What about this one?
import string
def containsNumber(line):
res = False
try:
for val in line.split():
if (float(val.strip(string.punctuation))):
res = True
break
except ValueError:
pass
return res
containsNumber('234.12 a22') # returns True
containsNumber('234.12L a22') # returns False
containsNumber('234.12, a22') # returns True
I'll make the #zyxue answer a bit more explicit:
RE_D = re.compile('\d')
def has_digits(string):
res = RE_D.search(string)
return res is not None
has_digits('asdf1')
Out: True
has_digits('asdf')
Out: False
which is the solution with the fastest benchmark from the solutions that #zyxue proposed on the answer.
Also, you could use regex findall. It's a more general solution since it adds more control over the length of the number. It could be helpful in cases where you require a number with minimal length.
s = '67389kjsdk'
contains_digit = len(re.findall('\d+', s)) > 0
Simpler way to solve is as
s = '1dfss3sw235fsf7s'
count = 0
temp = list(s)
for item in temp:
if(item.isdigit()):
count = count + 1
else:
pass
print count
alp_num = [x for x in string.split() if x.isalnum() and re.search(r'\d',x) and
re.search(r'[a-z]',x)]
print(alp_num)
This returns all the string that has both alphabets and numbers in it. isalpha() returns the string with all digits or all characters.
This too will work.
if any(i.isdigit() for i in s):
print("True")
You can also use set.intersection
It is quite fast, better than regex for small strings.

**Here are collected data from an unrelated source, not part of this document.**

-- ==== Sys2Proof/Machine/Curator.lean ====
section
/-! DEFINITION. Page movement (R61 to R73, R80 to R82): page-ins and the order in which they are served, first touches,
copy-on-write and eviction. A movement that cannot complete leaves the state as it is, or with the session quarantined, and answers
so. -/

namespace Sys2Proof.Machine

/-! ### Titles (R77) -/

def State.titleOf (s : State) (t : BitVec 16) : Title :=
  Sparse.get { state := 0, cPages := 0, dPages := 0, list := 0, frames := [] } s.titles t.toNat

def State.titleReady (s : State) (t : BitVec 16) : Bool := (s.titleOf t).state == 1

/-- The title of a context. -/
def State.ctxTitle (s : State) (c : CtxNo) : Title := s.titleOf (s.ctx c).title

/-- The home frame of page `i` of a title's list, code pages first. -/
def Title.frame (t : Title) (i : Nat) : Nat := ((t.frames.getD i 0).toNat)

/-! ### Eviction (R69) -/

/-- The title pages of the table that list a frame: the place in the list and whether it is code. -/
def State.titleOfFrame (s : State) (h : Nat) : Option (Nat × Nat × Bool) :=
  (s.titles.filterMap (fun e =>
    if e.2.state = 0 then none else
      match e.2.frames.findIdx? (fun f => f.toNat == h) with
      | some i => some (e.1, i, decide (i < e.2.cPages.toNat))
      | none => none)).head?

/-- The CUR_CLASS weight of a copy by what its home frame holds. -/
def State.copyWeight (s : State) (h : Nat) : Nat :=
  let w := s.regN (curBase + 8)
  match s.titleOfFrame h with
  | some (_, _, code) => if code then field w 12 3 else field w 9 3
  | none =>
    match (s.ctxs.filterMap (fun e => (e.2.pages.find? (fun p => p.2.alloc && p.2.home.toNat == h)).map (·.1))).head? with
    | some i => if i < 27 then field w 6 3 else if i < 155 then field w 3 3 else if i < 219 then field w 0 3
      else field w 15 3
    | none => 0

/-- Some line of a session's frames up to the one its engine has reached is in no coded band yet (R69, R93). -/
def State.codingOpen (s : State) (c : CtxNo) : Bool :=
  match s.heldSlot c, s.ses c with
  | some k, some x =>
    let y := s.slot k
    decide (y.codedF < x.frame ∨ y.codedF = x.frame ∧ y.codedK * s.bandH k ≤ x.vcyc / max 1 (x.liveN 0xF004))
  | _, _ => false

/-- A copy is held (R69): a state page or a page of the present and next AHEAD bands of an admitted session, a mirror page of one
with a band whose coding has not finished, or one a movement involves. -/
def State.copyHeld (s : State) (die f : Nat) : Bool :=
  (s.frame f).pool != 1 || s.ctxNos.any (fun c =>
    s.ctxDie c == some die && (s.ctx c).pages.any (fun e =>
      e.2.gcopy && galleryFrame die e.2.gframe.toNat == f
        && (decide (e.1 < 3) || decide (219 ≤ e.1) && s.codingOpen c
          || (s.slot ((s.heldSlot c).getD 0)).ahead.contains e.1)))

/-- The copy R69 chooses: the lowest weight, and among equals the least recently accessed. -/
def State.victim (s : State) (die : Nat) : Option Nat :=
  let cands := s.galleryOrder.filter (fun f =>
    decide (galleryFrame die 0 ≤ f ∧ f < galleryFrame die 0 + 40960) && (s.frame f).home.isSome && !s.copyHeld die f)
  cands.foldl (fun best f =>
    match best with
    | none => some f
    | some b => if s.copyWeight ((s.frame f).home.getD 0) < s.copyWeight ((s.frame b).home.getD 0) then some f
      else some b) none

/-- A copy is evicted: written back when dirty, unmapped everywhere, freed. -/
def State.evictFrame (die f : Nat) (s : State) : State :=
  let s1 := s.writeBackFrame f
  let s2 := s1.ctxNos.foldl (fun (s : State) c =>
    if s.namesCopy die f c then
      s.modCtx c (fun x => { x with pages := x.pages.map (fun e =>
        (e.1, if e.2.gcopy && galleryFrame die e.2.gframe.toNat == f then
          { e.2 with gcopy := false, dirty := false, gframe := 0 } else e.2)) })
    else s) s1
  s2.freeFrame f

/-- A Gallery frame for a copy; `special`: a stream buffer or mirror page, which may take the reserve (R70). None: the
request waits. -/
def State.takeGallery (die : Nat) (special : Bool) (r : FrameRec) (s : State) : Option (Nat × State) :=
  let floor := if special then 0 else s.galleryReserve
  if floor < s.freeCount (2 + die) then s.takeFrame (2 + die) r
  else match s.victim die with
    | some f => (s.evictFrame die f).takeFrame (2 + die) r
    | none => none

/-! ### Page-ins, first touches and copies -/

/-- The slot whose counters a session uses (R87). -/
def State.countSlot (c : CtxNo) (o n : Nat) (s : State) : State :=
  match s.heldSlot c with
  | some k => s.countReg (curSlotAddr k o) n
  | none => s

/-! ### Stalls (R70, R72, R73): each stall is counted, and its wall time is a free count of its own (log entry 1) -/

/-- One more stall on the counter at an address. -/
def State.stall (a : Nat) (s : State) : State := s.addCnt a 1

/-- The wall time that a stall counter reads: of the stalls since it was cleared. -/
def State.stallTime (s : State) (a : Nat) : Nat :=
  min 0xFFFFFFFF (((List.range (s.cnt a - s.cnt (a + 1))).map (fun i => Config.stallTime a (s.cnt (a + 1) + i))).sum)

/-- A stall counter is cleared. -/
def State.clearStall (a : Nat) (s : State) : State := s.setCnt (a + 1) (s.cnt a)

/-- BSC_SPARE of a slot: the spare seats among the cycles that its session has run since admission (R97, R109). -/
def State.spareSeats (s : State) (k : Nat) : Nat :=
  let a := schAddr k 0x34
  min 0xFFFFFFFF ((List.range (s.cnt a - s.cnt (a + 1))).filter (fun i => Config.spareSeat k (s.cnt (a + 1) + i))).length

/-- SES_PERF_WPFILL of the session of a slot (R132). -/
def State.wrongFills (s : State) (k : Nat) : Nat :=
  let a := schAddr k 0x36
  min 0xFFFF (((List.range (s.cnt a - s.cnt (a + 1))).map (fun i => Config.wrongFills k (s.cnt (a + 1) + i))).sum)

/-- An Exact-mode session's virtual time has frozen for a stall: its FREEZE counter takes it (R73). -/
def State.countFreeze (c : CtxNo) (s : State) : State :=
  if s.sesD c true (·.fast) then s
  else match s.heldSlot c with | some k => s.stall (curSlotAddr k 8) | none => s

/-- A request waits for a Gallery frame: GAL_WAIT of the die counts it (R70). -/
def State.countGalWait (die : Nat) (s : State) : State := s.stall (curBase + 0x210 + 4 * die)

/-- An operation that waits for a Gallery frame has not begun, and its wait is counted; one that found no home frame has
quarantined its session (R64, R70). `s1`: the state in which it found that. -/
def State.waits (c : CtxNo) (s s1 : State) : State :=
  if (s1.ctx c).state = .quarantined then s1 else { s with cnt64 := s1.cnt64 }

/-- The context's request waits: for a Gallery frame of its die, which GAL_WAIT counts, or for its turn. -/
def State.waitsHere (c : CtxNo) (s : State) : State :=
  match s.ctxDie c with
  | some d => if (s.takeGallery d false FrameRec.free).isNone then s.countGalWait d else s
  | none => s

/-- A page's entry is changed. -/
def State.modPage (c : CtxNo) (i : Nat) (f : PageEntry → PageEntry) (s : State) : State :=
  s.modCtx c (fun x => x.setPage i (f (x.page i)))

/-- The record of a Gallery copy of a home frame. -/
def FrameRec.copyOf (h : Nat) : FrameRec := { FrameRec.free with pool := 1, home := some h }

/-! #### The order of service (R68) -/

/-- A page-in's class: 1 for a band's path to its deadline, 2 for a thread or another unit, 3 for beam-ahead prefetch. -/
def pageClass : Requester → Nat | .band => 1 | .unit => 2 | .ahead => 3

/-- One page-in is served before another: the lower class, and in class 1 the earlier deadline. -/
def PageReq.before (a b : PageReq) : Bool := decide (a.cls < b.cls ∨ a.cls = b.cls ∧ a.cls = 1 ∧ a.due < b.due)

/-- The page-in that a die serves next: of the first class, the earliest deadline, and then the first that arose. -/
def State.nextReq (s : State) (die : Nat) : Option PageReq :=
  (s.pageReqs.filter (fun r => r.die == die)).foldl (fun (best : Option PageReq) r =>
    match best with
    | some b => if r.before b then some r else some b
    | none => some r) none

/-- A page-in that arises now and completes now is served before everything under way on the die. -/
def State.servedNow (s : State) (die cls due : Nat) : Bool :=
  s.pageReqs.all (fun r => r.die != die || ({ die := die, home := 0, cls := cls, due := due, freezes := [] } : PageReq).before r)

/-- A page-in arises, or joins the one of the same page under way, which then counts in the class that is served first (R67, R68;
log entry 63). -/
def State.askPage (r : PageReq) (s : State) : State :=
  { s with pageReqs :=
      if s.pageReqs.any (fun q => q.die == r.die && q.home == r.home) then
        s.pageReqs.map (fun q => if q.die == r.die && q.home == r.home then
          { (if r.before q then r else q) with freezes := (q.freezes ++ r.freezes).eraseDups } else q)
      else s.pageReqs ++ [r] }

/-- A page miss begins (R66): a Gallery frame is taken and the page-in is in flight. A copy the die already holds, or a page-in
of the same page under way, serves without one (R67). -/
def State.startPageIn (c : CtxNo) (i cls due : Nat) (s : State) : Option State :=
  let e := s.page c i
  match s.ctxDie c with
  | some d =>
    let h := e.home.toNat
    let r : PageReq := { die := d, home := h, cls := cls, due := due,
                         freezes := if cls = 2 ∧ s.sesD c false (fun x => !x.fast) = true then [c] else [] }
    let await := fun (f : Nat) (z : State) => (z.modPage c i (fun x =>
      { x with inflight := true, gframe := BitVec.ofNat 16 (f - galleryFrame d 0) })).askPage r
    if !e.alloc || e.gcopy then some s
    else if e.inflight then some (s.askPage r)
    else
      match s.copyOn d h, s.flightOn d h with
      | some f, _ => some (s.modPage c i (fun x =>
          { x with gcopy := true, gframe := BitVec.ofNat 16 (f - galleryFrame d 0),
                   dirty := decide (s.current h = f) }))
      | none, some f => some (await f s)
      | none, none =>
        if s.frameUp (s.current h) then
          (s.takeGallery d (decide (219 ≤ i)) { FrameRec.copyOf h with pool := 2 }).map (fun (f, s1) => await f s1)
        else none
  | none => some s

/-- A page-in in flight completes: the copy is resident and clean for every map that waited for it (R66, R67, R82). -/
def State.endPageIn (c : CtxNo) (i : Nat) (s : State) : State :=
  let e := s.page c i
  match s.ctxDie c with
  | some d =>
    if e.inflight then
      let f := galleryFrame d e.gframe.toNat
      let h := e.home.toNat
      let s1 := (s.copyFrame (s.current h) f).setFrame f (FrameRec.copyOf h)
      let s2 := s1.ctxNos.foldl (fun (z : State) n =>
        if s.awaitsCopy d f n then
          z.modCtx n (fun x => { x with pages := x.pages.map (fun p : Nat × PageEntry =>
            (p.1, if p.2.inflight && galleryFrame d p.2.gframe.toNat == f then
              { p.2 with inflight := false, gcopy := true, dirty := false } else p.2)) })
        else z) s1
      { (s2.countSlot c 0 1).touchGallery f with pageReqs := s2.pageReqs.filter (fun r => !(r.die == d && r.home == h)) }
    else s
  | none => s

/-- A first touch (R61). No frame in any source: the session is quarantined (R64; of a context that is not RUNNING too, log entry
63). -/
def State.firstTouch (c : CtxNo) (i : Nat) (s : State) : State × Bool :=
  if (s.page c i).alloc then (s, true)
  else match s.takeHome (s.ctxDie c) true with
    | none => (s.exhausted c i, false)
    | some (h, s1) =>
      let s2 := s1.setPage c i { PageEntry.none with alloc := true, home := BitVec.ofNat 25 h }
      match s.ctxDie c with
      | none => (s2.clearFrame h, true)
      | some d =>
        match s2.takeGallery d (decide (219 ≤ i)) (FrameRec.copyOf h) with
        | none => (s.waitsHere c, false)
        | some (f, s3) =>
          ((((((s3.clearFrame f).modPage c i (fun x =>
            { x with gcopy := true, gframe := BitVec.ofNat 16 (f - galleryFrame d 0) })).markDirty c i).countSlot
              c 4 1).touchGallery f), true)

/-- A write to a copy-on-write page (R81): a new home frame holds the page, or the last sharer writes in place. It waits while the
page's page-in is in flight. -/
def State.copyOnWrite (c : CtxNo) (i : Nat) (s : State) : State × Bool :=
  let e := s.page c i
  if !(e.alloc && e.cow) then (s, true)
  else if e.inflight then (s, false)
  else
    let old := e.home.toNat
    if (s.frame old).shares.toNat ≤ 1 then (s.modPage c i (fun x => { x with cow := false }), true)
    else match s.takeHome (s.ctxDie c) true with
      | none => (s.exhausted c i, false)
      | some (h, s1) =>
        let s2 := s1.modFrame old (fun r => { r with shares := r.shares - 1 })
        match s.ctxDie c with
        | none =>
          ((s2.copyFrame (s2.current old) h).modPage c i (fun x => { x with cow := false, home := BitVec.ofNat 25 h }),
            true)
        | some d =>
          match s2.takeGallery d (decide (219 ≤ i)) (FrameRec.copyOf h) with
          | none => (s.waitsHere c, false)
          | some (f, s3) =>
            ((((((s3.copyFrame (s3.current old) f).modPage c i (fun x =>
              { x with cow := false, home := BitVec.ofNat 25 h, gcopy := true,
                       gframe := BitVec.ofNat 16 (f - galleryFrame d 0) })).markDirty c i).countSlot c 4 1).touchGallery
                f), true)

end Sys2Proof.Machine
end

def contains_number(string):
return True if set(string).intersection('0123456789') else False
An iterator approach. It consumes all characters unless a digit is met. The second argument of next fix the default value to return when the iterator is "empty". In this case it set to False but also '' works since it is casted to a boolean value in the if.
def has_digit(string):
str_iter = iter(string)
while True:
char = next(str_iter, False)
# check if iterator is empty
if char:
if char.isdigit():
return True
else:
return False
or by looking only at the 1st term of a generator comprehension
def has_digit(string):
return next((True for char in string if char.isdigit()), False)
I'm surprised nobody has used the python operator in. Using this would work as follows:
foo = '1dfss3sw235fsf7s'
bar = 'lorem ipsum sit dolor amet'
def contains_number(string):
for i in range(10):
if str(i) in list(string):
return True
return False
print(contains_number(foo)) #True
print(contains_number(bar)) #False
Or we could use the function isdigit():
foo = '1dfss3sw235fsf7s'
bar = 'lorem ipsum sit dolor amet'
def contains_number(string):
for i in list(string):
if i.isdigit():
return True
return False
print(contains_number(foo)) #True
print(contains_number(bar)) #False
These functions basically just convert s into a list, and check whether the list contains a digit. If it does, it returns True, if not, it returns False.